RES - SHR is showing a similar increase to what smem is reporting.
— Theron
On Thu, Aug 25, 2016 at 11:25 AM, Tom Lane <tgl@sss.pgh.pa.us> wrote:
Theron Luhn <theron@luhn.com> writes: >> If it's not an outright leak, it's probably consumption of cache space. >> We cache stuff that we've read from system catalogs, so sessions that >> touch lots of tables (like thousands) can grow due to that. Another >> possible source of large cache consumption is calling lots-and-lots of >> plpgsql functions.
> I have a reasonable number of tables (around 50) and very few plpgsql > functions.
Doesn't sound like a lot ...
>> If the same query, repeated over and over, causes memory to continue >> to grow, I'd call it a leak (ie bug). If repeat executions consume >> no additional memory then it's probably intentional caching behavior.
> So kind of a combination of the two: Memory usage increases up to a > certain point but then plateaus.
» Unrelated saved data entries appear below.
/-- R65, R103, R112, R130 to R132: XLANE, XLANE.idx, REDX, SCANX and MATCH. Both REDX and SCANX raise the flags of every node of their tree.
R131: an integer REDX combines the values of the lanes of ACTIVE; the other lanes do not count. -/
def Obligations.AcrossLanes : Prop :=
  (
    ∀ (s : State) (g : Group) (o : LOps), Selected s g →
      (FeedsReady s g [(o.a, false)] →
        (∃ t : State, exec (.xlane false o) s = .next t ∧ PlainDone s t g 2 o.g o.d [(o.a, false)] fun l => opA s g tInt o l) ∧
        (∃ t : State, exec (.matchx false o) s = .next t ∧ WideDone s t g 2 o.g o.d [(o.a, false)] fun l =>
          maskOf g.width fun j => (active g o.g).getLsbD j && opA s g tInt o j == opA s g tInt o l) ∧
        ∀ (rop t3 : BitVec 3) (excl : Bool), t3.toNat ≤ 2 →
          let vals := redGroup s g rop t3 o
          let scan (k : Nat) := Fp.scanIncl rop.toNat (redElem t3.toNat) g.width.log2 k vals
          (∃ t : State, exec (.redx rop t3 o) s = .next t ∧
            let r := Fp.treeRoot rop.toNat (redElem t3.toNat) g.width.log2 vals
            VectorDone s t g 2 o.g o.d [(o.a, false)] (fun _ => BitVec.ofNat 32 r.1) fun _ => r.2) ∧
          ∃ t : State, exec (.scanx rop excl t3 o) s = .next t ∧
            let r (l : Nat) := if excl then (if l = 0 then Fp.identity rop.toNat (redElem t3.toNat) else (scan (l - 1)).1) else (scan l).1
            let flags := (List.range g.width).foldl (fun f k => f ||| (scan k).2)
              (Fp.treeRoot rop.toNat (redElem t3.toNat) g.width.log2 vals).2
            VectorDone s t g 2 o.g o.d [(o.a, false)] (fun l => BitVec.ofNat 32 (r l)) fun _ => flags) ∧
      (FeedsReady s g [(o.a, true)] →
        (∃ t : State, exec (.xlane true o) s = .next t ∧ WideDone s t g 2 o.g o.d [(o.a, true)] fun l => opA64 s g o l) ∧
        (∃ t : State, exec (.matchx true o) s = .next t ∧ WideDone s t g 2 o.g o.d [(o.a, true)] fun l =>
          maskOf g.width fun j => (active g o.g).getLsbD j && opA64 s g o j == opA64 s g o l) ∧
        ∀ (rop t3 : BitVec 3) (excl : Bool), 3 ≤ t3.toNat →
          let vals := redGroup s g rop t3 o
          let scan (k : Nat) := Fp.scanIncl rop.toNat (redElem t3.toNat) g.width.log2 k vals
          (∃ t : State, exec (.redx rop t3 o) s = .next t ∧ WideDone s t g 2 o.g o.d [(o.a, true)] fun _ =>
            BitVec.ofNat 64 (Fp.treeRoot rop.toNat (redElem t3.toNat) g.width.log2 vals).1) ∧
          ∃ t : State, exec (.scanx rop excl t3 o) s = .next t ∧ WideDone s t g 2 o.g o.d [(o.a, true)] fun l =>
            BitVec.ofNat 64 (if excl then (if l = 0 then Fp.identity rop.toNat (redElem t3.toNat) else (scan (l - 1)).1) else (scan l).1)) ∧
      ∀ ifill : BitVec 2,
        let lane (l j : Nat) : Option Nat :=
          if j < g.width then some j else if ifill = 0 then none else if ifill = 1 then some l else some (j % g.width)
        (FeedsReady s g [(o.a, false), (o.b, false)] →
          ∃ t : State, exec (.xlaneIdx false ifill o) s = .next t ∧ PlainDone s t g 2 o.g o.d [(o.a, false), (o.b, false)] fun l =>
            ((lane l (opB s g tInt false o l).toNat).map fun j => src32 s g tInt [] o.a j).getD 0) ∧
        (FeedsReady s g [(o.a, true), (o.b, false)] →
          ∃ t : State, exec (.xlaneIdx true ifill o) s = .next t ∧ WideDone s t g 2 o.g o.d [(o.a, true), (o.b, false)] fun l =>
            ((lane l (opB s g tInt true o l).toNat).map fun j => src64 s g [] o.a j).getD 0)) ∧
  (
    ∀ (s : State) (g : Group) (o : LOps), Selected s g → g.width ∈ [8, 16, 32, 64] → FeedsReady s g [(o.a, false)] →
      let xs := (lanesOf g.width (active g o.g)).map (opA s g tInt o)
      let done (rop : BitVec 3) (r : Word) : Prop := ∃ t : State, exec (.redx rop 2 o) s = .next t ∧ PlainDone s t g 2 o.g o.d [(o.a, false)] fun _ => r
      done 0 xs.sum ∧ done 3 (xs.foldl (· &&& ·) (BitVec.allOnes 32)) ∧ done 4 (xs.foldl (· ||| ·) 0) ∧ done 5 (xs.foldl (· ^^^ ·) 0))

/-- R18, R132, R134: BALLOT, VOTE, ELECT and PLOP write the whole predicate: below GWIDTH the bits given here, above it 0. R135, R136: PMOV
copies a mask; EXSET writes EXEC, whose bits at or above GWIDTH stay 0; EXGET reads it. Each changes its destination and the group's place,
and nothing else. -/
def Obligations.PredicatesAndMasks : Prop :=
  (
    ∀ (s : State) (g : Group) (o : LOps), Selected s g →
      let on (l : Nat) : Prop := l < g.width ∧ (active g o.g).getLsbD l = true
      (FeedsReady s g [(o.a, false)] →
        let x (l : Nat) : Word := opA s g tInt o l
        (∃ t : State, exec (.ballot o) s = .next t ∧ MaskDone s t g 2 o.d [(o.a, false)] fun l => (active g o.g).getLsbD l && x l != 0) ∧
        (∀ b : Bool, ((∃ l, on l ∧ x l ≠ 0) ↔ b = true) →
          ∃ t : State, exec (.vote 0 o) s = .next t ∧ MaskDone s t g 2 o.d [(o.a, false)] fun _ => b) ∧
        (∀ b : Bool, ((∀ l, on l → x l ≠ 0) ↔ b = true) →
          ∃ t : State, exec (.vote 1 o) s = .next t ∧ MaskDone s t g 2 o.d [(o.a, false)] fun _ => b) ∧
        ∀ b : Bool, ((∀ l j, on l → on j → x l = x j) ↔ b = true) →
          ∃ t : State, exec (.vote 2 o) s = .next t ∧ MaskDone s t g 2 o.d [(o.a, false)] fun _ => b) ∧
      (∀ r : Nat → Bool, (∀ l, r l = true ↔ on l ∧ ∀ j, j < l → ¬ on j) →
        ∃ t : State, exec (.elect o) s = .next t ∧ MaskDone s t g 2 o.d [] r) ∧
      ∀ (d : BitVec 6) (pc pb pa : BitVec 4) (table : BitVec 8),
        let mask (c : BitVec 4) (l : Nat) : Nat :=
          (if c.toNat < 12 then (cellGet g.p c.toNat).getLsbD l else if c = 12 then g.exec.getLsbD l else c == 13).toNat
        ∃ t : State, exec (.plop d pc pb pa table) s = .next t ∧
          MaskDone s t g 2 d [] fun l => table.getLsbD (4 * mask pa l + 2 * mask pb l + mask pc l)) ∧
  (
    ∀ (s : State) (g : Group), Selected s g → g.ops = [] →
      let below (m : Word64) (l : Nat) : Bool := decide (l < g.width) && m.getLsbD l
      let toExec (i : Instr) (m : Word64) : Prop :=
        ∃ e, (∀ l, l < 64 → e.getLsbD l = below m l) ∧ exec i s = .next (s.putGroup s.cur (advance 1 { g with exec := e }))
      let toDest (i : Instr) (d : BitVec 6) (m : Word64) : Prop :=
        ∃ e, (∀ l, l < 64 → e.getLsbD l = below m l) ∧
          if 48 ≤ d.toNat then exec i s = .next (s.putGroup s.cur (advance 1 { g with p := cellSet g.p (d.toNat - 48) e }))
          else ∃ t : State, exec i s = .next t ∧ UniformDone64 s t g 1 d e
      let upair (c : BitVec 7) : Word64 := Machine.pair (readS s.draws 0 g (c.toNat - 64)) (readS s.draws 0 g (c.toNat - 63))
      (∀ a : BitVec 7, 64 ≤ a.toNat → a.toNat < 96 → toExec (.exset a) (upair a) ∧ ∀ d, toDest (.pmov d a) d (upair a)) ∧
      toExec (.exset 104) 0 ∧ toExec (.exset 106) (BitVec.allOnes 64) ∧ toExec (.exset 110) g.exec ∧
      (∀ d, toDest (.pmov d 104) d 0 ∧ toDest (.pmov d 106) d (BitVec.allOnes 64) ∧ toDest (.pmov d 110) d g.exec ∧
        toDest (.exget d) d g.exec) ∧
      (∀ d (a : BitVec 7), a.toNat < 12 → toDest (.pmov d a) d (cellGet g.p a.toNat)) ∧
      ∀ d : BitVec 6, toExec (.exsetAnd d) (g.exec &&& cellGet g.p (d.toNat - 48)) ∧
        toExec (.exsetAndn d) (g.exec &&& ~~~(cellGet g.p (d.toNat - 48))))

/-- R137, R138: the uniform instructions of two sources, short, long and with an immediate. Each writes its destination whenever it issues,
whatever its guard (R25), and USHL and USHR give 0 when b ≥ 32, USHR.i32 copies of a[31]. -/
def Obligations.UniformArithmetic : Prop :=
  ∀ (s : State) (g : Group) (gd : BitVec 5) (d : BitVec 6) (a : BitVec 7), Selected s g →
    let x : Word := usrc s g tInt 0 a
    let done (i : Instr) (words : Nat) (r : Word) : Prop := ∃ t : State, exec i s = .next t ∧ UniformDone s t g words d r
    let left (y : Word) : Word := if 32 ≤ y.toNat then 0 else x <<< y.toNat
    let right (sx : Bool) (y : Word) : Word :=
      if 32 ≤ y.toNat then (if sx && x.msb then BitVec.allOnes 32 else 0) else if sx then x.sshiftRight y.toNat else x >>> y.toNat
    (∀ b : BitVec 7,
      let y : Word := usrc s g tInt 1 b
      done (.uadd gd d a b) 1 (x + y) ∧ done (.usub gd d a b) 1 (x - y) ∧ done (.uand gd d a b) 1 (x &&& y) ∧
      done (.uaddLong gd d a b) 2 (x + y) ∧ done (.usubLong gd d a b) 2 (x - y) ∧ done (.umul gd d a b) 2 (x * y) ∧
      done (.uandLong gd d a b) 2 (x &&& y) ∧ done (.uor gd d a b) 2 (x ||| y) ∧ done (.uxor gd d a b) 2 (x ^^^ y) ∧
      done (.ushl gd d a b) 2 (left y) ∧ ∀ sx, done (.ushr sx gd d a b) 2 (right sx y)) ∧
    ∀ y : Word,
      done (.uaddImm gd d a y) 2 (x + y) ∧ done (.usubImm gd d a y) 2 (x - y) ∧ done (.umulImm gd d a y) 2 (x * y) ∧
      done (.uandImm gd d a y) 2 (x &&& y) ∧ done (.uorImm gd d a y) 2 (x ||| y) ∧ done (.uxorImm gd d a y) 2 (x ^^^ y) ∧
      done (.ushlImm gd d a y) 2 (left y) ∧ (∀ sx, done (.ushrImm sx gd d a y) 2 (right sx y)) ∧
      done (.umov gd d a) 1 x ∧ done (.umovLong gd d a) 2 x ∧ done (.umovImm gd d y) 2 y ∧ done (.umovi gd d y) 2 y

/-- R138 to R140: UADD64 on pairs; UCMP, which writes the whole predicate, or 1 or 0 in a uniform register; USEL, by whether the predicate has a
set bit below GWIDTH; and ULANE, which copies one lane of a vector source, or gives 0 where there is no such lane. R38, R146: MOVSR of
LANEID gives each lane its number; of another selector, the register's value at the read, in a uniform register of its width; MOVSR.clr
reads FPFLAGS and clears it in one step. -/
def Obligations.UniformComparesAndReads : Prop :=
  (
    ∀ (s : State) (g : Group) (gd : BitVec 5) (d : BitVec 6) (a b : BitVec 7), Selected s g →
      let x : Word := usrc s g tInt 0 a
      let y : Word := usrc s g tInt 1 b
      let x2 : Word64 := usrc64 s g 0 a
      let y2 : Word64 := usrc64 s g 1 b
      let done (i : Instr) (r : Word) : Prop := ∃ t : State, exec i s = .next t ∧ UniformDone s t g 2 d r
      let done64 (i : Instr) (r : Word64) : Prop := ∃ t : State, exec i s = .next t ∧ UniformDone64 s t g 2 d r
      done64 (.uadd64 gd d a b) (x2 + y2) ∧
      (∀ (cmp : BitVec 3) (T : BitVec 2),
        let rel (p q : Int) : Bool := match cmp.toNat with
          | 0 => decide (p = q) | 1 => decide (p ≠ q) | 2 => decide (p < q) | 3 => decide (p ≤ q) | 4 => decide (q < p)
          | _ => decide (q ≤ p)
        let holds : Bool := match T.toNat with
          | 0 => rel x.toInt y.toInt | 1 => rel x.toNat y.toNat | 2 => rel x2.toInt y2.toInt | _ => rel x2.toNat y2.toNat
        if d.toNat < 48 then done (.ucmp cmp T gd d a b) (if holds then 1 else 0)
        else ∃ t : State, exec (.ucmp cmp T gd d a b) s = .next t ∧ MaskDone s t g 2 d [] fun _ => holds) ∧
      (∀ (pneg : Bool) (pr : BitVec 4) (takes : Bool),
        (takes = true ↔ ∃ l, l < g.width ∧ xor pneg ((cellGet g.p pr.toNat).getLsbD l) = true) →
        done (.usel false pneg pr gd d a b) (if takes then x else y) ∧ done64 (.usel true pneg pr gd d a b) (if takes then x2 else y2)) ∧
      (∀ (first : Bool) (lane : Option Nat),
        (if first then ∀ l, lane = some l ↔ l < g.width ∧ (active g gd).getLsbD l = true ∧ ∀ k, k < l → (active g gd).getLsbD k = false
          else lane = if y.toNat < g.width then some y.toNat else none) →
        done (.ulane first false gd d a b) ((lane.map (src32 s g tInt [] a)).getD 0) ∧
        done64 (.ulane first true gd d a b) ((lane.map (src64 s g [] a)).getD 0))) ∧
  (
    ∀ (s : State) (g : Group) (gd : BitVec 5) (d : BitVec 6), Selected s g →
      (∃ t : State, exec (.movsr gd d 0) s = .next t ∧ PlainDone s t g 1 gd d [] fun l => BitVec.ofNat 32 l) ∧
      (∀ a : BitVec 7, a ≠ 0 →
        let wide : Bool := [10, 11, 12, 13, 16, 20].contains a.toNat
        (wide = false → ∃ t : State, exec (.movsr gd d a) s = .next t ∧ UniformDone s t g 1 d ((specialReg s g a.toNat).setWidth 32)) ∧
        (wide = true → ∃ t : State, exec (.movsr gd d a) s = .next t ∧ UniformDone64 s t g 1 d (specialReg s g a.toNat))) ∧
      (d.toNat < 32 → exec (.movsrClr gd d) s =
        .next (s.putGroup s.cur (advance 1 { writeS g d.toNat g.fpflags with fpflags := 0 }))) ∧
      ∃ t : State, exec (.movsrClr gd d) s = .next t ∧ ((tblGet t.groups s.cur).map (·.fpflags)) = some 0)

/-- R53, R141: BR takes its mask from its predicate within EXEC. With U, a mask that is neither empty nor EXEC raises the uniformity-violation
trap, 0x03, which carries the mask; otherwise the group goes to the target or to the next word, and only its place and its record of
branches change. R142, R143, R145: CALL writes the address of the word after it to its pair and goes to its target; RET and JMPX go to the
address in a pair, or raise the control-target trap, 0x04, where it is misaligned or outside the windows of R236 that code can stand in;
LOOP counts its register down and goes to its target while a value above one stood there; NOP does nothing. -/
def Obligations.BranchesAndCalls : Prop :=
  (
    ∀ (s : State) (g : Group) (p : BitVec 5) (c : BitVec 3) (u : Bool) (off : BitVec 16), Selected s g →
      (Instr.br p c u off).WellFormed →
      let inverted : Bool := p.getLsbD 4
      let pred : Word64 := cellGet g.p (p.toNat % 16)
      let m : Word64 := if p = 0b01111 then g.exec else (if inverted then ~~~ pred else pred) &&& g.exec
      let target : Word64 := g.pc + 4 + BitVec.ofNat 64 (4 * g.idx) + 4 + BitVec.ofInt 64 (4 * off.toInt)
      let counted : Group :=
        { g with brCount := g.brCount + 1, brActive := g.brActive + ((List.range g.width).filter fun l => g.exec.getLsbD l).length }
      let taken : Bool := c = 0 || (c = 1 && m != 0) || (c = 2 && m == g.exec) || (c = 3 && m == 0)
      exec (.br p c u off) s =
        .next (if u ∧ m ≠ 0 ∧ m ≠ g.exec then trapAt s s.cur 0x03 m
          else s.putGroup s.cur (if taken then transfer target counted else advance 1 counted))) ∧
  (
    ∀ (s : State) (g : Group), Selected s g →
      let here : Word64 := g.pc + 4 + BitVec.ofNat 64 (4 * g.idx)
      let target (off : BitVec 16) : Word64 := here + 4 + BitVec.ofInt 64 (4 * off.toInt)
      (∀ (l : BitVec 4) (off : BitVec 16),
        exec (.call l off) s = .next (s.putGroup s.cur (transfer (target off) (writeS64 g (2 * l.toNat) (here + 4))))) ∧
      (∀ (a : BitVec 7),
        let x : Word64 := usrc64 s g 0 a
        let r : Host.Outcome State Fault Refusal :=
          .next (if x.toNat % 4 = 0 ∧ x.toNat < 0xFC000000000000 then s.putGroup s.cur (transfer x g) else trapAt s s.cur 0x04 x)
        exec (.ret a) s = r ∧ exec (.jmpx a) s = r) ∧
      (∀ (n : BitVec 5) (off : BitVec 16),
        let v : Word := readS s.draws 0 g n.toNat
        exec (.loop n off) s = .next (s.putGroup s.cur (
          if v = 0 then advance 1 g
          else if v = 1 then advance 1 (writeS g n.toNat 0)
          else transfer (target off) (writeS g n.toNat (v - 1))))) ∧
      ∀ gd : BitVec 5, exec (.nop gd) s = .next (s.putGroup s.cur (advance 1 g)))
So... cache? It's ~100MB increase, > though, which seems an excessive amount. What could be taking up that much > cache?
Hmm. I find it mighty suspicious that the USS, PSS, and RSS numbers are all increasing to pretty much the same tune, ie from very little to circa 100MB. I think there is a decent chance that smem is not doing what it says on the tin, and in fact is including shared memory consumption in "USS". In which case the apparent leak just corresponds to the process gradually touching more and more of the shared buffer arena. (If your shared_buffers settings is not somewhere near 100MB, then this theory breaks down.)
It would be worth using plain old top to watch this process. We have enough experience with that to be pretty sure how to interpret its numbers: "RES minus SHR" is the value to be worried about.